THE bizarre teaser election that Argentines had to take part in on August 11th was designed by Cristina Fernández, the president. She put her all into promoting her candidates, even flying her hand-picked hopeful for the most populous province of Buenos Aires to Brazil to be photographed with their compatriot, Pope Francis. Photographs of him, her and the pope were plastered across the province as campaign posters.
The pontiff’s magic did not rub off. Ms Fernández’s Front for Victory (FPV) party did worse than at any time in its ten-year existence. As a referendum of sorts on her rule, the year after she grabbed control of YPF, an oil company owned by Spain’s Repsol, it does not augur well ahead of the elections in October for half of the seats in the lower house of Congress and two-thirds of those in the upper house.
The election was nominally a primary aimed at weeding out the tiniest parties ahead of the mid-terms and enabling voters to choose which candidates should represent the bigger ones. In fact, most parties had picked their representatives beforehand, turning the process into a laborious straw poll.

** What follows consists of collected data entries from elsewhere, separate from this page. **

/-- Bytes of a frame arrive in the frame hold, R405; with the last one the frame is whole. -/
def dataArrives (s : State) (id n : Nat) : State :=
  match s.frame id with
  | none => s
  | some f =>
    let a := min (f.arrived + n) f.bytes.length
    let whole := f.whole || f.bytes.length ≤ a
    let s := s.setFrame id (some { f with arrived := a, whole := whole })
    match s.threadOf id with
    | none => s
    | some k =>
      match s.thread k with
      | none => s
      | some t => match t.wait with
        | .bytes o => if o ≤ a || whole then s.resume k else s
        | .frameEnd => if whole then s.resume k else s
        | _ => s

/-- A lookup of a thread's hook answers, R448. -/
def lookupAnswers (s : State) (k : Nat) : State :=
  match s.thread k with
  | none => s
  | some t =>
    match t.hook with
    | none => s
    | some h =>
      match h.coming with
      | none => s
      | some (lk, st) =>
        let s := s.modThread k (fun t => { t with hook := some { h with lk := lk, lkst := st, coming := none } })
        if t.wait == .lookup then s.resume k else s

/-! ### The stream engine's verdict, R331 to R334 and R379 -/

/-- What the stream engine has still to do with a frame whose function or account is fetched, and the thread's step. -/
def secondDomain (s : State) (id : Nat) : State :=
  match s.frame id with
  | none => s
  | some f =>
    let v := s.viewOf f
    let r := match f.account with
      | some a => s.accountPacket a f.path id (v.dcw.getD 0)
      | none => match f.handle with
        | some h => s.recoverEntry id h (inPort f) v
        | none => (.pass, s)
    match r.1 with
    | .discard =>
      match r.2.threadOf id with
      | some k => r.2.retireDrop k id
      | none => r.2.dropFrame id
    | .held =>
      let s := r.2.orderDrop id
      let s := match s.threadOf id with | some k => s.setThread k none | none => s
      s.flushOrder s.frames.length
    | .pass =>
      let s := r.2.modFrame id (fun f => { f with legalPending := false })
      match s.threadOf id with
      | some k => (s.modThread k (fun t => { t with wait := .ready, at_ := .steer, since := s.time.ticks })).steerStep k
      | none => s

/-- The key under which frames of one function or account wait, R334. -/
def domainKey (s : State) (id : Nat) : Option (Bool × Nat) :=
  (s.frame id).bind (fun f => match f.account with
    | some a => some (true, a)
    | none => f.handle.bind (fun h => if (s.entry h).rcvyEn && !(s.entry h).unrecovered then some (false, (s.entry h).rcvy)
      else none))

/-- A frame reaches the second domain: it waits for a fetch when it misses, or behind a frame of its function or account
that waits. -/
def reachSecond (s : State) (id : Nat) (miss : Bool) : State :=
  let key := s.domainKey id
  let behind := key.isSome && s.stream.waiting.any (fun w => s.domainKey w == key)
  if key.isSome && (miss || behind) then
    let s := if miss then s.count (match key with | some (true, _) => stmBase + 0x2D0 | _ => stmBase + 0x278) else s
    { s with stream := { s.stream with waiting := s.stream.waiting ++ [id] } }
  else s.secondDomain id

/-- First domain and policing of a frame whose thread waits for the verdict. -/
def engineFrame (s : State) (id : Nat) (miss : Bool) : State :=
  match s.frame id, s.threadOf id with
  | some f, some k =>
    let v := s.viewOf f
    let r := s.identify (inPort f) v f.bytes
    let handle := match r.1 with | .stream h => some h | _ => none
    let s := r.2.modFrame id (fun f => { f with
      handle := handle, account := match r.1 with | .account a _ => some a | _ => none
      path := match r.1 with
        | .account _ p => p
        | .stream h =>
          let e := r.2.entry h
          if e.state = 2 then (if inPort f == r.2.learnPortA e.rule then 0 else 1) else e.path
        | _ => 0
      legal := match r.1 with | .account a _ => (r.2.account a).metering && s.glb.metrology | _ => false })
    let p := s.police handle f.prio (f.bytes.length + 4) f.rxTime v.dei
    if !p.1 then p.2.2.retireDrop k id
    else
      let s := if p.2.1 && !v.tags.isEmpty then p.2.2.modFrame id (fun f => { f with edits := f.edits ++ [.dei] }) else p.2.2
      match r.1 with
      | .full pass =>
        if pass then (s.modThread k (fun t => { t with wait := .ready, at_ := .steer })).steerStep k else s.retireDrop k id
      | _ => s.reachSecond id miss
  | _, _ => s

The FPV, which has enjoyed a majority in both houses since Ms Fernández was re-elected with 54% of the vote in 2011, did best, winning 26% of all votes cast. But it was the only party to field candidates almost nationwide. It lost in the capital and in 14 of Argentina’s 23 provinces, including such traditional strongholds as Santa Cruz, the home province of her late husband and predecessor, Néstor Kirchner.
The most closely watched race was in the province of Buenos Aires, covering over a third of the country’s electorate, where Sergio Massa, one of the president’s former cabinet chiefs who bolted from the FPV in June, dealt his former boss her biggest setback. He beat her candidate, Martin Insaurralde, by five points.
Mr Insaurralde was a last-minute choice, so his poor performance was excusable. By some estimates, almost a third of voters did not recognise him, even though Ms Fernández joined him repeatedly on the stump. But the FPV’s feeble showing reflects wider problems. High inflation, a de facto ban on foreign-currency exchange, and other mishaps have led to a plunge in Ms Fernández’s approval ratings since 2011. It is highly unlikely that her party will win the two-thirds majorities in both houses in October that she would need to change the constitution to run for a third term, as her supporters want her to do. Her prestige is also badly dented, says Sergio Berensztein, a political consultant. “Even if the FPV maintains the status quo in Congress, Ms Fernández will not enjoy the same clout she has for the past two years,” he says. “Her days of ruling by decree are over.”
In the opposition camps victors were showered with confetti, as if they had won the real thing. But the seats up for grabs in the lower house in October are ones which the FPV hung on to in mid-term elections in 2009, when it was clobbered by Ms Fernández’s decision to raise export taxes on farm products. They should be among its safest seats. What is more, as she showed ahead of this dress rehearsal by ramping up public spending and social programmes, Ms Fernández has no scruples about putting the power of the presidency behind her party. The wily president cannot be counted out yet.